JF, Euromoney How exactly is the standstill in structured credit impinging on the rates business?



KP, LGIM Corporates are not fixing their rates and they’re not paying inflation supply because banks don’t have the appetite to give them lines, or they find it too expensive to raise debt because credit spreads have widened so much. There is still demand for institutions, life insurers and pension schemes to use derivative products, rates products and the simple linear products.

EW, Calyon To provide lines for corporate and institutional clients, banks need their own liquidity. While they are struggling with severely damaged balance sheets, it’s difficult for them to market aggressively to clients. Clients then feel they should focus more on getting that next credit line and less on how they hedge it. The demand is there. But until banks feel more confident in the way they’re funding themselves, derivatives business suffers.

KP, LGIM This will correct itself. There will be a period in which banks have to sort out their balance sheets. When they’ve recovered the markets will move on that, but it’s going to be a while.


JN, Nordea It’s not only getting rid of assets that are impaired or illiquid. Entire business models need to be changed. Large investment banks don’t have a business model where they can store senior risk, on and offloading risky equity, building large, seemingly riskless, positions that they need to fund. That de-leveraging process will take a long time. Even then people will be slow to jump back on the wagon. It may take a business cycle.

EW, Calyon Business model change is the core issue. It will be interesting to see how banks adapt.

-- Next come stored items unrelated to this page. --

/-- An LSU access queued (R433), with its interlocked operation. -/
def queueLsu (berth : Bool) (level : Nat) (kind : LsuKind) (addr : Word) (r : Rig) : Rig :=
  { r with lsuQ := r.lsuQ ++ [⟨kind, addr, port r 0x1E0, port r 0x1E3, r.slot, r.pc, berth, level, false⟩]
           lsuIlk := if kind.result then r.lsuIlk ++ [⟨r.slot, 3, false, none⟩] else r.lsuIlk }

/-- An access trigger of R431. -/
def trigAccess (berth : Bool) (level k m : Nat) (t : Word) (r : Rig) : Rig :=
  let kind := accessKind k
  let (a, base) := accessAddr m kind.size t (port r 0x1E1) (port r 0x1E2)
  let r := match base with
    | some x => startOp 1 [(0x0D1, x)] r
    | none => r
  queueLsu berth level kind a r

/-- An IOU trigger (R436). -/
def trigIou (write berth : Bool) (t : Word) (r : Rig) : Rig :=
  { r with iouQ := r.iouQ ++ [⟨write, t, port r 0x260, r.slot, r.pc, berth⟩]
           iouIlk := if write then r.iouIlk else r.iouIlk ++ [⟨r.slot, 4, false, none⟩] }

/-- A transfer started: it takes effect three positions on (R379, R381). -/
def startXfer (target : Nat) (kind : XferKind) (r : Rig) : Rig :=
  { r with pend := r.pend ++ [⟨r.pos + 3, target, kind⟩] }

/-- The bundle after the second delay bundle (R380). -/
def linkOf (r : Rig) : Nat := (r.pc + 3) % 4096

/-- A repeat trigger (R485, R486, R488). -/
def trigRpt (nonInt : Bool) (t : Word) (r : Rig) : Rig :=
  { r with rpt := some ⟨r.pos + 3, nonInt, none⟩, rptc := max 1 (t.toNat % 65536) }

/-- A dbnz trigger (R483, R484). -/
def trigDbnz (t : Word) (r : Rig) : Rig :=
  let n := r.lc - 1
  let r := { r with lc := n }
  if n = 0 then r else startXfer (t.toNat % 4096) .jump r

/-- The rig with guard n set to a value. -/
def setGuard (n : Nat) (v : Bool) (r : Rig) : Rig :=
  match n with
  | 0 => { r with g0 := v }
  | 1 => { r with g1 := v }
  | _ => { r with g2 := v }

/-- What a trigger does in its issue slot, apart from kick: the rig after it. `c` is the cycle of the issue. -/
def trigger (s : State) (k c : Nat) (d : Dest) (t : Word) (r : Rig) : Rig :=
  let precise := s.on (p0 k) TP0.TILE_CTL_PRECISE
  let berth := inBerth s k
  let level := curLevel s k
  match d with
  | .port | .lc | .lnk | .gset | .kick => r
  | .alu u op => trigAlu precise c u op t r
  | .shf op => trigShf op t r
  | .chk op => trigChk op t r
  | .fold alg => trigFold (winWords s k) berth level alg t r
  | .fclr => { r with fold := { r.fold with resume := false } }
  | .mul op => trigMul precise c op t r
  | .div op => trigDiv precise c op t r
  | .hsh op => trigHsh c op r
  | .access kd m => trigAccess berth level kd m t r
  | .swp => queueLsu berth level .swp t r
  | .ldadd => queueLsu berth level .ldadd t r
  | .cas => queueLsu berth level .cas t r
  | .sync => queueLsu berth level .sync t r
  | .ior => trigIou false berth t r
  | .iow => trigIou true berth t r
  | .jmp => startXfer (t.toNat % 4096) .jump r
  | .call => startXfer (t.toNat % 4096) .jump { r with lnk := linkOf r }
  | .ret => startXfer r.lnk .jump r
  | .dbnz => trigDbnz t r
  | .rpt => trigRpt true t r
  | .rpti => trigRpt false t r
  | .trap => startXfer r.pc (.trap (t.toNat % 256) r.pc) r
  | .gate =>
    if t.toNat = 64 then startXfer 0 .gateRet r
    else startXfer (s.get (p3 k) (TP3.GATE_ENTRY.at t.toNat))
      (.gateCall (s.get (p3 k) (TP3.GATE_TARGET.at t.toNat)) (linkOf r) level) r
  | .gwcall =>
    startXfer (s.get (p0 k) (TP0.GW_ENTRY.at t.toNat))
      (.gwcall t.toNat (s.get (p0 k) (TP0.GW_TARGET.at t.toNat))) { r with lnk := linkOf r }
  | .gwret => startXfer r.lnk .gwret r
  | .slip => if berth then startXfer 0 (.slipIn (linkOf r)) r else startXfer 0 .slipOut r
  | .eret => startXfer 0 .eret r
  | .compare n rel => setGuard n (relHolds rel (port r 0x280) t) r

/-! ### The moves of a bundle -/

/-- A move into a register, an operand port or a CU register (R352, R376, R440). -/
def writeDest (r : Rig) (m : Nat × Word) : Rig :=
  match destOf m.1 with
  | some .port => { r with ports := put 0 r.ports m.1 m.2 }
  | some .lc => { r with lc := m.2 }
  | some .lnk => { r with lnk := m.2.toNat % 4096 }
  | some .gset => { r with g0 := m.2.getLsbD 0, g1 := m.2.getLsbD 1, g2 := m.2.getLsbD 2 }
  | _ => r
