-- ==== Sys2Proof/Machine/Crossing.lean ====
section
/-! DEFINITION. Crossings and slack water (R306 to R350): the sequencer's commands, openings, the end of a tile's work, the
drain, the slack-water test, endings, snapshots, restores, re-crossings and suspension. -/
namespace Sys2Proof.Machine
open Sys2Proof

def setCseq (v : Nat) (s : State) : State := s.set pgCseq CSEQ.CSEQ_STATUS_STATE v
def stopPending (s : State) : Bool := s.on pgCseq CSEQ.CSEQ_STATUS_STOP_PENDING

/-! ### The commands of CSEQ_CMD (R307) and CUR_NO (R312) -/

/-- START or STEP taken while stopped: a crossing opens on the next edge. -/
def startCrossing (step : Bool) (s : State) : State :=
  if cseqStopped s && !s.m.x.openReq then
    let s := (s.set pgCseq CSEQ.CSEQ_STATUS_STARTED 1).modX fun x => { x with openReq := true }
    if step then s.set pgCseq CSEQ.CSEQ_STATUS_STOP_PENDING 1 else s
  else s

/-- START opens a crossing on the next edge (R307). -/
def execStart (s : State) : Out := ifAwake (startCrossing false) s
/-- STEP opens one crossing (R307). -/
def execStep (s : State) : Out := ifAwake (startCrossing true) s

/-- STOP taken while a crossing or its boundary runs. -/
def stopCrossing (s : State) : State :=
  if cseqStopped s then s else s.set pgCseq CSEQ.CSEQ_STATUS_STOP_PENDING 1

/-- STOP: CSEQ stops at the final slack water (R307). -/
def execStop (s : State) : Out := ifAwake stopCrossing s

/-- A read of CUR_NO_LO latches CUR_NO_HI. -/
def latchCurNo (s : State) : State :=
  s.modX fun x => { x with curNoHi := BitVec.ofNat 16 (s.get pgCseq CSEQ.CUR_NO_HI_NO) }

/-- CUR_NO_LO_READ (R312). -/
def execCurNoLoRead (s : State) : Out := ifAwake latchCurNo s

/-! ### Tiles and areas of a berth -/

/-- The ready tile that holds an identifier, by tile key. -/
def readyLid (s : State) (lid : Nat) : Option Nat :=
  match tileOfLid s lid with
  | some k => if tileReady s (k / 512) (k % 512) then some k else none
  | none => none

/-- No page of an area of a tile lies in a bank out of service (R466). -/
def areaOk (s : State) (k base pages : Nat) : Bool :=
  (List.range 8).all fun b => !areaInBank base pages b || bitAt (s.get (p0 k) TP0.BANK_STATUS_IN_SERVICE) b

/-- The holder of a slot is lost (R341): it has been, and the slot still names it, or no ready tile holds its identifier. -/
def holderGone (s : State) (l : Latched) : Bool :=
  let same := match s.m.x.berths.find? fun r => r.slot.berth == l.berth with
    | some r => r.slot.holder == l.holder
    | none => true
  !l.replay && ((s.m.x.holderLost.contains l.berth && same) || (readyLid s l.holder).isNone)

/-- A berth may be resumed (R344, R466): every tile is in use, its holder is not lost, and its areas are in service. -/
def resumable (s : State) (l : Latched) : Bool :=
  decide (1 ≤ l.count) && !holderGone s l &&
    ((List.range l.count).all fun i => match readyLid s (l.base + i) with
      | some k => areaOk s k l.snapBase l.snapPages &&
          areaOk s k (s.get (p0 k) TP0.POST_BAY_BASE) (2 * s.get (p0 k) TP0.POST_BAY_PAGES)
      | none => false) &&
    (l.replay || match readyLid s l.holder with
      | some k => areaOk s k l.holdBase (l.count * l.snapPages)
      | none => false)

/-- A berth whose resumption is refused (R325, R344). -/
def refuseResume (b : Nat) (s : State) : State :=
  alertError (pgBerth b) 16 (s.modX fun x => { x with resumeReq := x.resumeReq.erase b })

/-- A write of RESUME: it is judged by the slot latched at the next opening (R344). -/
def resume (b : Nat) (s : State) : State :=
  if !s.m.x.suspended.contains b || s.m.x.resumeReq.contains b then s
  else s.modX fun x => { x with resumeReq := x.resumeReq ++ [b] }

/-- RESUME: a berth is to be resumed at the next opening (R344). -/
def execResume (b : Fin 24192) (s : State) : Out := ifAwake (resume b.val) s

/-- A write of SUSPEND: while CSEQ is stopped the wafer is at slack water. -/
def suspend (b : Nat) (s : State) : State :=
  if s.m.x.suspended.contains b || !(decide (1 ≤ (slotOf s b).count) || s.m.x.berths.any fun r => r.slot.berth == b) then s
  else if cseqStopped s then suspendBerth b s
  else if s.m.x.suspendReq.contains b then s
  else s.modX fun x => { x with suspendReq := x.suspendReq ++ [b] }

/-- SUSPEND: a berth is suspended at the next slack water (R325). -/
def execSuspend (b : Fin 24192) (s : State) : Out := ifAwake (suspend b.val) s

/-! ### Snapshots (R336 to R338) -/

/-- One line from a tile to another; false for an error response. -/
def copyLine (from' src to' dst : Nat) (s : State) : State × Bool :=
  if 0x40000 < src + 64 ∨ (dmemKind s from' src false false).isSome ∨ (m3Kind s to' dst 64).isSome then (s, false)
  else
    let r := readBytes from' src 64 (grant from' 2 (bankOf src) 4 s)
    match r.2 with
    | none => (r.1, false)
    | some bs => writeBytes to' dst bs (grant to' 3 (bankOf dst) 4 r.1)

/-- Lines from a tile to another, lowest first; false when any of them fails. -/
def copyLines (from' src to' dst : Nat) : Nat → State → State × Bool
  | 0, s => (s, true)
  | n + 1, s =>
    let r := copyLine from' src to' dst s
    let q := copyLines from' (src + 64) to' (dst + 64) n r.1
    (q.1, r.2 && q.2)

/-- A line of a berth's copy or restore has received an error response: it is suspended at the next slack water (R466). -/
def lineFailed (b : Nat) (s : State) : State :=
  modBerths (fun r => r.slot.berth == b && !r.holderLost) (fun r => { r with suspendAsked := true }) s

/-- The berth's holder areas copied back into its snapshot regions (R338). -/
def restoreBerth (s : State) (l : Latched) : State :=
  (List.range l.count).foldl (fun s i =>
    match readyLid s l.holder, readyLid s (l.base + i) with
    | some h, some k =>
      let r := copyLines h ((l.holdBase + i * l.snapPages) * 4096) k (l.snapBase * 4096) (l.snapPages * 64) s
      if r.2 then r.1 else lineFailed l.berth r.1
    | _, _ => lineFailed l.berth s) s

The financial sector has got carried away with one way of functioning. We’ve had an offset between the suffering financial sector and the corporate economy, which is not doing so badly. The reason the crisis has dragged on, and possibly saved us from systemic meltdown, is that parts of the large diversified institutions are still doing well. HSBC, for example, has had both tremendous losses and tremendous gains. Its Asian franchise is doing extremely well but its US subsidiary has taken very big losses. In their case, the gains outweigh the losses. We’ve been saying for a year that corporates will suffer, and maybe that’s starting to happen, but during that year banks have been restructuring. It’s a fine line between whether corporate defaults will increase to the extent that they bring the banks further down, or if the lack of defaults and the better core business will buoy up the banks.